The Stack Overflow guide to asking a good question has been refined over many years, and is a good guide for any project:

Write the most specific title we can. : “Why does division sometimes give a different result in Python 2.7 and Python 3.5?” is much better than, “Help! Math in Python!!”

Give context before giving sample code. : A few sentences to explain what we are trying to do and why it will help people determine if their question is a close match to ours or not.

Provide a minimal reprex. : Section Bug Reports explains the value of a reproducible example, and why reprexes should be as short as possible. Readers will have a much easier time figuring out if this question and its answers are for them if they can see and understand a few lines of code.
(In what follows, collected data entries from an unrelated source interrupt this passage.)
/-- Where all operand bytes of a recognized opcode are set, the encoding of an instruction stands at the pc. -/
theorem exists_instr_at_pc {opc : OpcMap} {s : State} {op : Opcode} {b1 : Byte} (hlen : 2 ≤ op.length)
    (hp : s.pc.toNat < 255) (hop : s.cell s.pc.toNat = some (opc op)) (hcell1 : s.cell (s.pc.toNat + 1) = some b1)
    (hset : op.length = 3 → s.pc.toNat < 254 ∧ s.cell (s.pc.toNat + 2) ≠ none) :
    ∃ i rest, i.operands = b1 :: rest ∧ BytesAt s s.pc.toNat (encode opc i) := by
  obtain ⟨rest, hlength, hbytes⟩ : ∃ rest : List Byte, (b1 :: rest).length + 1 = op.length ∧
      BytesAt s s.pc.toNat (opc op :: b1 :: rest) := by
    by_cases hthree : op.length = 3
    · obtain ⟨hroom, hsome⟩ := hset hthree
      obtain ⟨b2, hcell2⟩ := Option.ne_none_iff_exists'.mp hsome
      exact ⟨[b2], hthree.symm, .cons hop (.cons hcell1 (.cons hcell2 (.nil (by omega))))⟩
    · have htwo : op.length = 2 := by have := op.length_bounds; omega
      exact ⟨[], htwo.symm, .cons hop (.cons hcell1 (.nil (by omega)))⟩
  obtain ⟨i, hi⟩ := decodeOperands_of_length hlength
  obtain ⟨rfl, hoperands⟩ := decodeOperands_ok_iff.mp hi
  rw [List.append_nil] at hoperands
  exact ⟨i, rest, hoperands.symm, by rwa [encode, ← hoperands]⟩

/-- A fault of the instruction whose bytes stand at the pc is the step's. -/
theorem stepFaults_of_exec {opc : OpcMap} (hd : OpcMap.Distinct opc) {s : State} (hs : s.runState = .running)
    {i : Instr} (hbytes : BytesAt s s.pc.toNat (encode opc i)) {f : FaultCause}
    (hfault : TakesFault f s.setStarted (exec i s.setStarted)) : StepFaults opc f s := by
  have hdecode : decode opc (encode opc i) = .ok (i, []) := by simpa using decode_encode hd i []
  rw [StepFaults, stepRunsDecodedInstruction.1 opc s _ [] i hs hbytes hdecode]
  exact hfault

/-- Every instruction checks its first register operand before anything else (R20, R106). -/
theorem exec_first_operand_takesFault {i : Instr} {b : Byte} {rest : List Byte} (hi : i.operands = b :: rest)
    (hb : 8 ≤ b.toNat) (s : State) : TakesFault (.registerIndex b) s (exec i s) := by
  cases i
  case hlt | ret => cases hi
  case ldi | prn | push | pop | call | jmp | jeq | jne | add | mul | cmp =>
    cases hi
    exact finish_regIdx_bind_takesFault hb s _

/-- No step ends in the ALU's fault: the fetch and the operand reads have other faults, and no instruction has it. -/
theorem stepWith_not_unsupportedOperation {opc : OpcMap} {s t : State} (hs : s.runState = .running)
    (h : stepWith opc s = .next t) (o : BitVec 2) : t.runState ≠ .faulted (.unsupportedOperation o) := by
  obtain ⟨-, rfl⟩ | ⟨-, -, rfl⟩ | ⟨hp, op, -, ⟨f, hread, rfl⟩ | ⟨i, -, hexec⟩⟩ := stepWith_running_cases hs h
  · exact nofun
  · exact nofun
  · obtain ⟨rfl, -⟩ | ⟨a, rfl, -⟩ := readOperands_error hp hread
    · exact nofun
    · exact nofun
  · exact exec_not_unsupportedOperation (s := s.setStarted) hs hexec o

section RecognizedOpcode

variable {opc : OpcMap} (hd : OpcMap.Distinct opc) {s : State} (hs : s.runState = .running) {op : Opcode}
  (hop : s.cell s.pc.toNat = some (opc op))
include hd hs hop

/-- Priority 3: the fault of the read of operand byte 1. -/
theorem stepFaults_of_first_read_error (hp : s.pc.toNat < 256) (hlen : 2 ≤ op.length) {f : FaultCause}
    (hread : memRead s.setStarted (s.setStarted.pc + 1) = .error f) : StepFaults opc f s :=
  stepFaults_of_readOperands_error hd hs hp hop (readOperands_first_error hlen hread)

/-- Priority 4: the fault of the read of operand byte 2. -/
theorem stepFaults_of_second_read_error (hp : s.pc.toNat < 255) (hlen : op.length = 3) {b1 : Byte}
    (hcell1 : s.cell (s.pc.toNat + 1) = some b1) {f : FaultCause}
    (hread : memRead s.setStarted (s.setStarted.pc + 2) = .error f) : StepFaults opc f s := by
  have hread1 : memRead s.setStarted (s.setStarted.pc + 1) = .ok b1 :=
    memRead_pc_add (s := s.setStarted) (k := 1) (Nat.succ_lt_succ hp) hcell1
  exact stepFaults_of_readOperands_error hd hs (hp.trans (by decide)) hop
    (readOperands_second_error hlen hread1 hread)

/-- Priority 5: the first register operand, once all operand bytes are read. -/
theorem stepFaults_of_first_register (b1 : Byte) (hlen : 2 ≤ op.length) (hp : s.pc.toNat < 255)
    (hcell1 : s.cell (s.pc.toNat + 1) = some b1)
    (hset : op.length = 3 → s.pc.toNat < 254 ∧ s.cell (s.pc.toNat + 2) ≠ none) (hb1 : 8 ≤ b1.toNat) :
    StepFaults opc (.registerIndex b1) s := by
  obtain ⟨i, rest, hi, hbytes⟩ := exists_instr_at_pc hlen hp hop hcell1 hset
  exact stepFaults_of_exec hd hs hbytes (exec_first_operand_takesFault hi hb1 _)

/-- Priority 5: the second register operand, after a good first one. -/
theorem stepFaults_of_second_register (b1 b2 : Byte) (halu : op = .add ∨ op = .mul ∨ op = .cmp)
    (hp : s.pc.toNat < 254) (hcell1 : s.cell (s.pc.toNat + 1) = some b1) (hcell2 : s.cell (s.pc.toNat + 2) = some b2)
    (hb1 : b1.toNat < 8) (hb2 : 8 ≤ b2.toNat) : StepFaults opc (.registerIndex b2) s := by
  have hbytes : BytesAt s s.pc.toNat [opc op, b1, b2] :=
    .cons hop (.cons hcell1 (.cons hcell2 (.nil (by omega))))
  have hfault := fun select => finish_aluHandler_takesFault_second hb1 hb2 select s.setStarted
  obtain rfl | rfl | rfl := halu
  · exact stepFaults_of_exec (i := .add b1 b2) hd hs hbytes (hfault aluAdd)
  · exact stepFaults_of_exec (i := .mul b1 b2) hd hs hbytes (hfault aluMul)
  · exact stepFaults_of_exec (i := .cmp b1 b2) hd hs hbytes (hfault aluCmp)

end RecognizedOpcode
Tag, tag, tag. : Keywords make everything more findable, from scientific papers to left-handed musical instruments.

Use “I” and question words (how/what/when/where/why). : Writing this way forces us to think more clearly about what someone might actually be thinking when they need help.

Keep each item short. : The “minimal manual” approach to instructional design [Carroll, 2014] breaks everything down into single-page steps, with half of that page devoted to troubleshooting. This may feel trivializing to the person doing the writing, but is often as much as a person searching and reading can handle. It also helps writers realize just how much implicit knowledge they are assuming.

Allow for a chorus of explanations. : As discussed earlier, users are all different from one another, and are therefore best served by a chorus of explanations. Do not be afraid of providing multiple explanations to a single question that suggest different approaches or are written for different prior levels of understanding.